Dals or lentils are the major source of protein in a vegetarian diet. When you cook the dals whole with the skin, they form a good source of fiber too. Sometimes when I cook dal, I add some vegetables to make it a complete meal with rice or rotis. Instead of cooking the vegetables with the dal, I saute them and add it at the end, this way they retain their crunchiness. Today's recipe uses whole moong dal (whole green gram), cauliflower and carrots, a healthy side dish..
Need To Have
- Whole Moong Dal - 1 cup
- Cauliflower - 1 small
- Carrots - 2
- Onion - 1 big chopped
- Tomato Puree - 5 tablespoons
- Grated Ginger - 1 tablespoon
- Garlic - 4 cloves chopped
- Turmeric Powder - 1/2 teaspoon
- Chilli Powder - 1 teaspoon
- Coriander Powder - 1 teaspoon
- Roasted Cumin Powder - 1/2 teaspoon
- Mustard Seeds - 1/4 teaspoon
- Cumin Seeds - 1/4 teaspoon
- Ajwain Seeds - 1 teaspoon
- Chopped Coriander - to garnish
Method
Chop the carrots into medium size cubes and break the cauliflower into medium size florets and pressure cook the moong dal with 1/4 teaspoon turmeric powder. Heat a little oil, saute the cauliflower and carrots with the remaining 1/4 teaspoon turmeric powder and salt till done. Heat oil, add the mustard and cumin seeds, once the spluttering stops add the ajwain seeds to it followed by the onions, ginger and garlic, saute for 5 mins till the raw smell of garlic goes away. Now add the tomato puree, chilli and coriander powder, saute for few more mins, add the cooked dal with water ( about a cup), cook for 5 more mins. Finally add the cooked vegetables and the cumin powder, mix for a minute or two, garnish with the chopped coriander and serve it warm with either rotis or rice.

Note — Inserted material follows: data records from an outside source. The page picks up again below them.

-- ==== Sys2Proof/Machine/Sessions.lean ====
section
/-! DEFINITION. Sessions (12 R354..R358), the owner's commands (13 Table 13-1; 15 R451, R452; 17 R503..R505), queue pairs' creation, deletion
and reset (12 R359, R367). -/
namespace Sys2Proof.Machine

/-! ### Sessions -/

/-- The key that proves a tenant, or the owner secret; empty where there is none (R354, R358). -/
def proofKey (t : Nat) (s : State) : List Byte :=
  if t = ownerId then s.dev.devsec.secret else match tenantOf t s with | some r => if r.keySet then r.key else [] | none => []

/-- A tenant is locked out (R357). -/
def lockedOut (t : Nat) (s : State) : Bool :=
  match tenantOf t s with | some r => (match r.lockAt with | some a => decide (s.now < a + Config.sec 60) | none => false) | none => false

/-- SESSION.OPEN (R354). -/
def execSessionOpen (m : Nat) (rnd : List Byte) (s : State) : Res :=
  onReq 0x0201 (.mbx m) s (fun r =>
    let t := r.field 0 15 0
    let b := mbxOf m s
    if b.session then respond r.src stSessionBusy [] s
    else if (m % 64 = 0) != (t = ownerId) then respond r.src stBadParam [] s
    else if (proofKey t s).isEmpty then respond r.src stNoKey [] s
    else if lockedOut t s then respond r.src stLockedOut [] s
    else
      let n := padTo 32 rnd
      respondBytes r.src stOK 0 0 n (setMbx m { b with nonce := some (n, t, s.now) } s))

/-- A failed proof for a tenant (R357): the fourth within 60 s locks it out and is logged. -/
def proofFails (t : Nat) (s : State) : State :=
  match tenantOf t s with
  | none => s
  | some r =>
    let l := (r.fails.filter (fun a => decide (s.now < a + Config.sec 60))) ++ [s.now]
    if 4 ≤ l.length then
      logRec { (newRec 0x6A 2 0 0).at r.shell 0 0 with tenant := some t } (setTenant t { r with fails := [], lockAt := some s.now } s)
    else setTenant t { r with fails := l } s

/-- SESSION.PROVE (R354, R355): the proof is checked against the nonce, which is then spent. A drawn token of 0 is drawn again. -/
def execSessionProve (m : Nat) (rnd : Word) (s : State) : Res :=
  if rnd = 0 then .next s
  else onReq 0x0202 (.mbx m) s (fun r =>
    let t := r.field 0 15 0
    let b := mbxOf m s
    if b.session then respond r.src stSessionBusy [] s
    else
      let proof := (r.params.drop 8).take 32
      let key := proofKey t s
      let ok := match b.nonce with
        | some (n, t', a) => t' == t && decide (s.now ≤ a + Config.sec 1) && !key.isEmpty && proof == hmac key (n ++ leBytes (m % 64) 2 ++ leBytes t 2)
        | none => false
      let n := match b.nonce with | some (n, _, _) => n | none => []
      if !ok then respond r.src stProofRefused [] (proofFails t (setMbx m { b with nonce := none } s))
      else
        let k := hmac key (n ++ leBytes rnd.toNat 8)
        let cur := b.cur.map (fun q => { q with key := k, tenant := t })
        respond r.src stOK [rnd.toNat] (setMbx m { b with nonce := none, session := true, tenant := t, seq := 0, token := rnd, key := k, badMacs := 0, cur := cur } s))

/-- SESSION.CLOSE (R356). -/
def execSessionClose (m : Nat) (s : State) : Res :=
  onReq 0x0203 (.mbx m) s (fun r => endSession m (respond r.src stOK [] s))

/-! ### Tenants -/

/-- A shell is live: it exists and its creation has completed (11 R324). -/
def shellLive (cdom : Nat) (s : State) : Bool := match shellOf cdom s with | some sh => sh.created.isNone | none => false

/-- OWNER.TENANT_ADD (11 R324). -/
def execOwnerTenantAdd (m : Nat) (s : State) : Res :=
  onReq 0x0102 (.mbx m) s (fun r =>
    let t := r.field 0 11 0
    let d := r.field 0 24 16
    let pasid := r.field 1 19 0
    if (tenantOf t s).isSome || s.tenants.any (fun e => e.2.pasid == pasid) || !shellLive d s then respond r.src stBadParam [] s
    else
      let w := r.word 0
      respond r.src stOK [] (setTenant t ⟨d, bit w 32, bit w 33, bit w 34, bit w 35, pasid, false, 0, [], [], none⟩ s))

/-- The sessions and queue pairs of a tenant end (R356, R359). -/
def endTenantWays (t : Nat) (s : State) : State :=
  let s := (s.mbx.filter (fun e => e.2.session && e.2.tenant == t)).foldl (fun s e => endSession e.1 s) s
  (s.qps.filter (fun e => e.2.tenant == t)).foldl (fun s e => closeQueue e.1 s) s

/-- Removes a tenant (11 R325). -/
def removeTenant (t : Nat) (s : State) : State :=
  let s := endTenantWays t s
  { s with tenants := tabDel t s.tenants }

/-- OWNER.TENANT_REMOVE (11 R325). -/
def execOwnerTenantRemove (m : Nat) (s : State) : Res :=
  onReq 0x0103 (.mbx m) s (fun r =>
    let t := r.field 0 11 0
    if (tenantOf t s).isNone then respond r.src stBadParam [] s else respond r.src stOK [] (removeTenant t s))

/-- The session key under which a mailbox's request came. -/
def curKey (m : Nat) (s : State) : List Byte := match (mbxOf m s).cur with | some q => q.key | none => []

/-- OWNER.TENANT_KEY (17 R505; 12 R356, R359). -/
def execOwnerTenantKey (m : Nat) (s : State) : Res :=
  onReq 0x0104 (.mbx m) s (fun r =>
    let t := r.field 0 11 0
    match tenantOf t s, keyUnwrap (curKey m s) ((r.params.drop 8).take 40) with
    | some e, some k =>
      let g := (e.keyGen + 1) % 2 ^ 32
      respond r.src stOK [g] (setTenant t { e with keySet := true, key := k, keyGen := g } (endTenantWays t s))
    | _, _ => respond r.src stBadParam [] s)

/-! ### The owner -/

/-- The sealed owner record (T17-6): nonce, ciphertext and tag, 4 bytes of zero. -/
def sealOwner (rnd secret : List Byte) : List Byte := padTo 64 (padTo 12 rnd ++ (Config.sealSecret (padTo 12 rnd) secret).take 48)

/-- OWNER.CLAIM (17 R503). A nonzero byte among the last 24, for which R503 names no status, gets BAD_PARAM (DESIGN CHOICE, entry 95). -/
def execOwnerClaim (m : Nat) (rnd : List Byte) (s : State) : Res :=
  onReq 0x0101 (.mbx m) s (fun r =>
    if m % 64 != 0 then respond r.src stNotPermitted [] s
    else if s.dev.devsec.claimed then respond r.src stClaimed [] s
    else
      let e := r.params.take 32
      let d := Config.agreementKey
      let base := leBytes 9 32
      let kek := hmac (x25519 d e) (e ++ x25519 d base ++ leBytes s.fuse.serial 8)
      let zeros := (r.params.drop 72).all (fun b => b == 0)
      match keyUnwrap kek ((r.params.drop 32).take 40) with
      | none => respond r.src stBadParam [] s
      | some sec =>
        if sec.all (fun b => b == 0) || !zeros then respond r.src stBadParam [] s
        else if 32 ≤ s.fuse.claims then respond r.src stNoResource [] s
        else
          let s := { s with fuse := { s.fuse with claims := s.fuse.claims + 1 } }
          let s := writeDevSec { s.dev.devsec with claimed := true, claimNo := s.fuse.claims - 1, sealBlob := sealOwner rnd sec, secret := sec } s
          respond r.src stOK [] s)

/-- OWNER.SECRET (17 R504): replaces the owner secret; Stolmon goes back to level 0 (17 R508). -/
def execOwnerSecret (m : Nat) (rnd : List Byte) (s : State) : Res :=
  onReq 0x0105 (.mbx m) s (fun r =>
    match keyUnwrap (curKey m s) (r.params.take 40) with
    | none => respond r.src stBadParam [] s
    | some sec =>
      let s := writeDevSec { s.dev.devsec with sealBlob := sealOwner rnd sec, secret := sec } s
      respond r.src stOK [] { s with man := { s.man with level := 0 } })

/-- OWNER.FLOOR (15 R451). -/
def execOwnerFloor (m : Nat) (s : State) : Res :=
  onReq 0x0106 (.mbx m) s (fun r =>
    let f := r.field 0 8 0
    if Config.cores < f then respond r.src stBadParam [] s
    else respond r.src stOK [] (checkFloor (writeDevSec { s.dev.devsec with floor := f } s)))

/-- OWNER.REINSTATE (15 R452): only after a cold reset since the device went out of service. -/
def execOwnerReinstate (m : Nat) (s : State) : Res :=
  onReq 0x0107 (.mbx m) s (fun r =>
    if !s.dev.devsec.oos || !s.dev.coldOos then respond r.src stWrongState [] s
    else
      let d := s.dev.devsec
      let d := if bit (r.word 0) 0 then { d with coresRet := [], diesRet := 0, pages := [], banks := [] } else d
      let s := if bit (r.word 0) 0 then { s with cores := (s.cores.map (fun (e : Nat × Core) => (e.1, { e.2 with retired := false, fenced := false }))).filter (fun e => decide (e.2 ≠ Core.zero)) } else s
      let s := writeDevSec d s
      if liveCores s < d.floor then respond r.src stOK [0] s
      else respond r.src stOK [1] (setDevState 2 (writeDevSec { d with oos := false } s)))

/-! ### Queue pairs -/

/-- QUEUE.CREATE (R359): the free queue pair that is chosen, the token and nonce that are drawn. -/
def execQueueCreate (m : Nat) (pick : Nat) (token : Word) (rnd : List Byte) (s : State) : Res :=
  if token = 0 then .next s
  else onReq 0x0701 (.mbx m) s (fun r =>
    let lg := r.field 2 3 0
    let vec := r.field 2 26 16
    if lg < 4 || 12 < lg || vec = 0 || r.word 0 % 4096 != 0 || r.word 1 % 4096 != 0 then respond r.src stBadParam [] s
    else
      let free := fun q => (tabFind q s.qps).isNone
      let q? := if pick < 4096 && free pick then some pick else (List.range 4096).find? free
      match q? with
      | none => respond r.src stNoResource [] s
      | some q =>
        let nonce := padTo 32 rnd
        let kt := proofKey r.tenant s
        let p : QPair :=
          { local' := decide (64 ≤ m), tenant := r.tenant, lost := false, torn := false, cause := 0, depth := 2 ^ lg, slot256 := bit (r.word 2) 4,
            vec := vec, hold := r.field 2 39 32, sqBase := r.word 0, cqBase := r.word 1, token := token, nonce := nonce,
            key := hmac kt (nonce ++ leBytes token.toNat 8 ++ leBytes q 2), n := 0, tail := 0, w := 0, h := 0, rereads := 0, rereadAt := none,
            entries := [], ctlBusy := false, awaiting := 0, owed := [], sigDue := false, deferred := false, closing := none }
        respond r.src stOK (q :: token.toNat :: wordsOf nonce 4) (setQp q p s))

/-- A queue pair of the request's tenant's shell and tenant (R382). -/
def ownQueue (r : Req) (s : State) : Option (Nat × QPair) :=
  let q := r.field 0 11 0
  match tabFind q s.qps with
  | some p => if p.tenant = r.tenant then some (q, p) else none
  | none => none

/-- QUEUE.DELETE (R359): waits until the completions of all fetched entries are written. -/
def execQueueDelete (m : Nat) (s : State) : Res :=
  onReq 0x0702 (.mbx m) s (fun r =>
    match ownQueue r s with
    | none => respond r.src (if (tabFind (r.field 0 11 0) s.qps).isSome then stNotPermitted else stBadParam) [] s
    | some (q, p) =>
      if p.closing.isSome then respond r.src stBusy [] s
      else closeIfDone q (setBegun r.src (setQp q { p with closing := some m } s)))

/-- QUEUE.RESET (R367). -/
def execQueueReset (m : Nat) (s : State) : Res :=
  onReq 0x0703 (.mbx m) s (fun r =>
    match ownQueue r s with
    | none => respond r.src (if (tabFind (r.field 0 11 0) s.qps).isSome then stNotPermitted else stBadParam) [] s
    | some (q, p) =>
      if !p.torn then respond r.src stOK [] s
      else if p.depth < (p.tail + 2 ^ 16 - p.n % 2 ^ 16) % 2 ^ 16 then respond r.src stBadParam [] s
      else respond r.src stOK [] (setQp q { p with torn := false, cause := 0 } s))

end Sys2Proof.Machine
end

Sending it to Srav's Cooking Concepts for the CC - Spring Seasonal Food event,
to Zesty South Indian Kitchen for the Hearth And Soul Blog Hop event,
to Food Corner for the Midweek Fiesta event and
to Cooks' Joy for Priya's Healthy Diet - Vegetarian Side Dishes event.
Note
If you soak the moong dal for a couple of hours, the cooking time is reduced.
Do not overcook the vegetables, they should retain a slight crunch, you can also roast them in the oven.